Exercise requirements: From the line with "unfold QueueBounded" through the final line of the entries below, write out each line exactly and nothing else.

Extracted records
/-- What the blocks do to the grants and the outcomes until no notice is left. -/
theorem drain_ordered (fuel : Nat) (s : State) :
    (MovesBounded s → MovesBounded (State.drain fuel s)) ∧ (Judged s → Judged (State.drain fuel s)) ∧
      (OutcomesBounded s → OutcomesBounded (State.drain fuel s)) := by
  induction fuel generalizing s with
  | zero => exact ⟨id, id, id⟩
  | succ k ih =>
    unfold State.drain
    split
    · exact ⟨id, id, id⟩
    · next n t e =>
      obtain ⟨mx, cfg, hall, run, notices⟩ := takeNotice_rest e
      have moves : MovesBounded s → MovesBounded t := fun ⟨limit, closed, permitted⟩ =>
        ⟨by rw [mx, cfg]; exact limit, by rw [State.isOpen, mx, cfg]; exact closed, by rw [mx]; exact permitted⟩
      have outcomes : OutcomesBounded s → OutcomesBounded t := by unfold OutcomesBounded; rw [run]; exact id
      obtain ⟨moved, decided, closed⟩ := ih (State.observe t (t.takeOrKeep n))
      by_cases judge : n = .mxJudge
      · subst judge
        have seen := trail_observe t _ (trail_absorbAll _ (Trail.refl t.mxJudge))
        refine ⟨fun m => moved (seen.moves (mxJudge_moves t (moves m))), fun _ => decided (seen.judged (mxJudge_judged t)),
          fun o => closed (seen.outcomesBounded ?_)⟩
        have := mxJudge_outcomes t
        have := outcomes o
        unfold OutcomesBounded at *
        omega
      · have seen := trail_observe t _ (trail_takeOrKeep t n judge (Trail.refl t))
        refine ⟨fun m => moved (seen.moves (moves m)), fun j => decided (seen.judged ?_),
          fun o => closed (seen.outcomesBounded (outcomes o))⟩
        obtain waits | same := j
        · exact .inl (notices _ waits fun e => judge e.symm)
        · exact .inr (by rw [drivesPermitted_congr (by rw [mx]) hall cfg, mx, same])

theorem cascade_ordered (a s : State) :
    (MovesBounded s → MovesBounded (State.cascade a s)) ∧ (Judged s → Judged (State.cascade a s)) ∧
      (OutcomesBounded s → OutcomesBounded (State.cascade a s)) := by
  have seen := trail_observe a s (Trail.refl s)
  obtain ⟨moves, judged, outcomes⟩ := drain_ordered noticeFuel (State.observe a s)
  exact ⟨moves ∘ seen.moves, judged ∘ seen.judged, outcomes ∘ seen.outcomesBounded⟩

end Sys2Proof.Machine
end


-- ==== Sys2Proof/Proofs/Keeps.lean ====
section
/-! SUPPORT. What no act undoes: the queue, the timebase, what was sent, the memory, the bounds of the grants, the tables and the
outcomes, and the enabled masks. `Keeps` of the own effect of every desk command and event. -/

namespace Sys2Proof.Machine

/-- No more than 32 lockouts, no two of one desk on one target (R166). -/
def LocksBounded (ks : List KeptLock) : Prop :=
  ks.length ≤ 32 ∧ ks.Pairwise fun a b => ¬(a.target = b.target ∧ a.desk = b.desk)

/-- No more than 320 entries in a season table (R118). -/
def SeasonsBounded (y : Season) : Prop := y.tableA.length ≤ 320 ∧ y.tableB.length ≤ 320

/-- The lockouts of a state, without their states. -/
def State.keptLocks (s : State) : List KeptLock := s.locks.records.map LockRec.kept

/-- No more than 14 link-BUSY replies and one waiting attention frame in a send queue (R186, R195). -/
def QueueBounded (l : Link) : Prop := (l.queue.filter Frame.isLinkBusy).length ≤ 14 ∧ (l.queue.filter Frame.isWaiting).length ≤ 1

/-- Every send queue within its bounds. -/
def QueuesBounded (s : State) : Prop := ∀ d : Desk, QueueBounded (s.link d)

/-- What no act undoes. -/
structure Keeps (s u : State) : Prop where
  pending : u.pending = s.pending
  time : s.timebase ≤ u.timebase
  sent : s.sent <+: u.sent
  memory : MemoryCanonical s → MemoryCanonical u
  moves : MovesBounded s → MovesBounded u
  judged : Judged s → Judged u
  masks : EnabledWithin s → EnabledWithin u
  locks : LocksBounded s.keptLocks → LocksBounded u.keptLocks
  seasons : SeasonsBounded s.season → SeasonsBounded u.season
  outcomes : OutcomesBounded s → OutcomesBounded u
  queues : QueuesBounded s → QueuesBounded u

theorem Keeps.refl (s : State) : Keeps s s := ⟨rfl, Nat.le_refl _, List.prefix_refl _, id, id, id, id, id, id, id, id⟩

theorem Keeps.trans {a b c : State} (h : Keeps a b) (k : Keeps b c) : Keeps a c where
  pending := k.pending.trans h.pending
  time := Nat.le_trans h.time k.time
  sent := h.sent.trans k.sent
  memory := k.memory ∘ h.memory
  moves := k.moves ∘ h.moves
  judged := k.judged ∘ h.judged
  masks := k.masks ∘ h.masks
  locks := k.locks ∘ h.locks
  seasons := k.seasons ∘ h.seasons
  outcomes := k.outcomes ∘ h.outcomes
  queues := k.queues ∘ h.queues

/-- Where everything that `Keeps` speaks of is as it was, but for notices and time, which may have gone on. -/
theorem keeps_of {s u : State} (pending : u.pending = s.pending) (time : s.timebase ≤ u.timebase) (sent : s.sent <+: u.sent)
    (cfg : u.cfg = s.cfg) (mx : u.mx = s.mx) (hall : u.hall.state = s.hall.state) (notices : s.notices <+: u.notices)
    (enabled : u.enabled = s.enabled) (locks : u.keptLocks = s.keptLocks) (season : u.season = s.season)
    (outcomes : u.run.outcomes = s.run.outcomes) (links : u.links = s.links) : Keeps s u where
  pending := pending
  time := time
  sent := sent
  memory := by unfold MemoryCanonical; rw [cfg]; exact id
  moves := fun ⟨limit, closed, permitted⟩ =>
    ⟨by rw [mx, cfg]; exact limit, by rw [State.isOpen, mx, cfg]; exact closed, by rw [mx]; exact permitted⟩
  judged := by
    have same : u.drivesPermitted = s.drivesPermitted := by
      simp only [State.drivesPermitted, State.isOpen, State.isSettling, mx, cfg, hall]
    unfold Judged
    rw [mx, same]
    exact Or.imp_left fun h => notices.subset h
  masks := by unfold EnabledWithin; rw [enabled, cfg]; exact id
  locks := by rw [locks]; exact id
  seasons := by rw [season]; exact id
  outcomes := by unfold OutcomesBounded; rw [outcomes]; exact id
  queues := by unfold QueuesBounded State.link; rw [links]; exact id

/-- What leaves `Kept` and the queues, and keeps the bounds of grants and outcomes, undoes nothing. -/
theorem keeps_of_calm {s u : State} (c : Calm s u) (moves : MovesBounded s → MovesBounded u) (judged : Judged s → Judged u)
    (outcomes : OutcomesBounded s → OutcomesBounded u) : Keeps s u := by
  obtain ⟨-, active, -, -, image, saving⟩ := gates_of_kept c.kept
  have enabled : u.enabled = s.enabled := congrArg Kept.enabled c.kept
  have locks : u.keptLocks = s.keptLocks := congrArg Kept.locks c.kept
  have tableA : u.season.tableA = s.season.tableA := congrArg Kept.tableA c.kept
  have tableB : u.season.tableB = s.season.tableB := congrArg Kept.tableB c.kept
  have pending : u.pending = s.pending := congrArg Kept.pending c.kept
  have time : u.timebase = s.timebase := congrArg Kept.timebase c.kept
  refine ⟨pending, Nat.le_of_eq time.symm, c.sent, ?_, moves, judged, ?_, ?_, ?_, outcomes, fun k d => ?_⟩
  · unfold MemoryCanonical; rw [image, saving]; exact id
  · unfold EnabledWithin; rw [enabled, active]; exact id
  · rw [locks]; exact id
  · unfold SeasonsBounded; rw [tableA, tableB]; exact id
  · have queue := congrArg Link.queue (c.links d).same
    dsimp only at queue
    unfold QueueBounded
    rw [queue]
    exact k d

/-- What follows from an act undoes none of it. -/
theorem keeps_of_trail {s u : State} (c : Calm s u) (h : Trail s u) : Keeps s u :=
  keeps_of_calm c h.moves h.judged h.outcomesBounded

Expected answer:
    unfold QueueBounded
    rw [queue]
    exact k d

/-- What follows from an act undoes none of it. -/
theorem keeps_of_trail {s u : State} (c : Calm s u) (h : Trail s u) : Keeps s u :=
  keeps_of_calm c h.moves h.judged h.outcomesBounded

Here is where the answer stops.